++++ RECORDS SUPPLIED ++++

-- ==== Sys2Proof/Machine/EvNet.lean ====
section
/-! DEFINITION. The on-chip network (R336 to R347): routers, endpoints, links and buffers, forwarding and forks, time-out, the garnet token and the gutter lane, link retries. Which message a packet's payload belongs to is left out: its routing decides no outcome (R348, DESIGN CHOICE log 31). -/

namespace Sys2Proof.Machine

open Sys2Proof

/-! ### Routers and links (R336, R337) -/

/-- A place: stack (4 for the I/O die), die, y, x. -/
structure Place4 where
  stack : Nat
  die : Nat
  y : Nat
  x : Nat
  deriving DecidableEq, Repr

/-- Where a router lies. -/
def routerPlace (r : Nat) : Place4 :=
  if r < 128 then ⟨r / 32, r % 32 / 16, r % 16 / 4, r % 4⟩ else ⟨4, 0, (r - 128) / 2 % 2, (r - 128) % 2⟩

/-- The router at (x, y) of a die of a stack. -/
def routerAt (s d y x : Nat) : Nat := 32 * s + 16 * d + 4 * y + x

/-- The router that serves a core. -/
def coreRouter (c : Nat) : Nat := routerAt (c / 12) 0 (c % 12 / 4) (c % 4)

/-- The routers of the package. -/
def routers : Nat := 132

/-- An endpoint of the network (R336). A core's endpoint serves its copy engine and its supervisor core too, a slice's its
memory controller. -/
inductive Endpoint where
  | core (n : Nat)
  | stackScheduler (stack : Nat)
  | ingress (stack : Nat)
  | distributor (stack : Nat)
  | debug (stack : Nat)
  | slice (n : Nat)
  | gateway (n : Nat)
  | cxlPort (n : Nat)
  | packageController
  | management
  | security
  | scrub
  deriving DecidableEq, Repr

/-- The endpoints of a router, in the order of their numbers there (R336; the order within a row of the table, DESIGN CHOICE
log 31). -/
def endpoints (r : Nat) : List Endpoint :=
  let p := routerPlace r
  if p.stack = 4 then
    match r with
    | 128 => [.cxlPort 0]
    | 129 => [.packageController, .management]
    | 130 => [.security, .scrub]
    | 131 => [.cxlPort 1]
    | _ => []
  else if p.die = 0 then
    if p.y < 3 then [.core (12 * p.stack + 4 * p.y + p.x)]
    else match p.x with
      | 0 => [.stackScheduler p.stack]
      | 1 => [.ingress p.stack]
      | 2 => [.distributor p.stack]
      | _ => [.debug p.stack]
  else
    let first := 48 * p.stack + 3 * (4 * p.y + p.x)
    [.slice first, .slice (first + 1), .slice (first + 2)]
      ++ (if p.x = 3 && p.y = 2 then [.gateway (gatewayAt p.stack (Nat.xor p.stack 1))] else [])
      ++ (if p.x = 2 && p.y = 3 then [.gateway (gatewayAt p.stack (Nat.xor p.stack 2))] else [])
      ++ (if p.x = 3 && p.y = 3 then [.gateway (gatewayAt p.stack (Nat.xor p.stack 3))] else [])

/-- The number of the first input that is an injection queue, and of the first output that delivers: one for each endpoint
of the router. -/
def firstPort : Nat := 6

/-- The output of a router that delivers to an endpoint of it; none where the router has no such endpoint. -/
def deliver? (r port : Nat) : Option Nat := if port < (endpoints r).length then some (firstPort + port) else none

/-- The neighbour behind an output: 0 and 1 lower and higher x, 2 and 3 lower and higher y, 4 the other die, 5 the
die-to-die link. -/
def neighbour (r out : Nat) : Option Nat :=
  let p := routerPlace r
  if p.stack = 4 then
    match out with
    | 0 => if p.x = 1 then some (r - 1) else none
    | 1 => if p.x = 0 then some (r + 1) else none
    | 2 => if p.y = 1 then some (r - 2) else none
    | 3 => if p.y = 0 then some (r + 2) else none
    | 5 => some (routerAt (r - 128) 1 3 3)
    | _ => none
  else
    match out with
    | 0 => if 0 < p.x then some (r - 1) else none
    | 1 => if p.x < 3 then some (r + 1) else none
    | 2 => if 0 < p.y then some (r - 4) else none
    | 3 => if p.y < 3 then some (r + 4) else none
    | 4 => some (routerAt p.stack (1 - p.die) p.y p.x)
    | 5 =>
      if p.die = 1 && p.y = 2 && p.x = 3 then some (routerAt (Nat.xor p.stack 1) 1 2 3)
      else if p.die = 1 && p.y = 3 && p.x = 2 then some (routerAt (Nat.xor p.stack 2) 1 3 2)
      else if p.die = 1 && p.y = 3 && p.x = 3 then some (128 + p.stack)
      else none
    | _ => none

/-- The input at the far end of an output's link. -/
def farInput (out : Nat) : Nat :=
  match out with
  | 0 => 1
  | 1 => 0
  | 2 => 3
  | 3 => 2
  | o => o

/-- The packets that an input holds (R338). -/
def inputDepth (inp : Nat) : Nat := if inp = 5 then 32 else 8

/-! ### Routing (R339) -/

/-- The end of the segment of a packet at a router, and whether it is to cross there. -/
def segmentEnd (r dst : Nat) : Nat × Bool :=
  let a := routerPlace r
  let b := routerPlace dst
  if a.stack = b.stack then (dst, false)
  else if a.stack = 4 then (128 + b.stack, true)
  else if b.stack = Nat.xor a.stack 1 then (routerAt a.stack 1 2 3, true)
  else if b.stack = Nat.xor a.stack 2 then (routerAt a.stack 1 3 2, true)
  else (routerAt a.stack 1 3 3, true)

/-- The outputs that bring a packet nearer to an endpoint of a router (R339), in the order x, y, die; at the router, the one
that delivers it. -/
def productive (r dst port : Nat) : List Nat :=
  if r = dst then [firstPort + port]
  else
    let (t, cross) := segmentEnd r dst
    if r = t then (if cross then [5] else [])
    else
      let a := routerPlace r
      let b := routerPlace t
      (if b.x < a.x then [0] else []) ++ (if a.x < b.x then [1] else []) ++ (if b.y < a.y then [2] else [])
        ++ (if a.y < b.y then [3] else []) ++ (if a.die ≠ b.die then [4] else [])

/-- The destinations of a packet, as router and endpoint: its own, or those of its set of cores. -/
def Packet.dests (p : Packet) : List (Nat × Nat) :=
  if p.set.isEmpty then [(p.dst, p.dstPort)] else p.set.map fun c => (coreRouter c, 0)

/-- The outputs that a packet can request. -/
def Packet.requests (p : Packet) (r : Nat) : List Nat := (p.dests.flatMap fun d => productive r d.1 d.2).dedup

++++

§ YOUR OBJECTIVE
Word for word, quote the lines from the line containing "router, the one" through the end of the material, both included, and nothing else.

§ RESULT OF THE EXERCISE
/-- The outputs that bring a packet nearer to an endpoint of a router (R339), in the order x, y, die; at the router, the one
that delivers it. -/
def productive (r dst port : Nat) : List Nat :=
  if r = dst then [firstPort + port]
  else
    let (t, cross) := segmentEnd r dst
    if r = t then (if cross then [5] else [])
    else
      let a := routerPlace r
      let b := routerPlace t
      (if b.x < a.x then [0] else []) ++ (if a.x < b.x then [1] else []) ++ (if b.y < a.y then [2] else [])
        ++ (if a.y < b.y then [3] else []) ++ (if a.die ≠ b.die then [4] else [])

/-- The destinations of a packet, as router and endpoint: its own, or those of its set of cores. -/
def Packet.dests (p : Packet) : List (Nat × Nat) :=
  if p.set.isEmpty then [(p.dst, p.dstPort)] else p.set.map fun c => (coreRouter c, 0)

/-- The outputs that a packet can request. -/
def Packet.requests (p : Packet) (r : Nat) : List Nat := (p.dests.flatMap fun d => productive r d.1 d.2).dedup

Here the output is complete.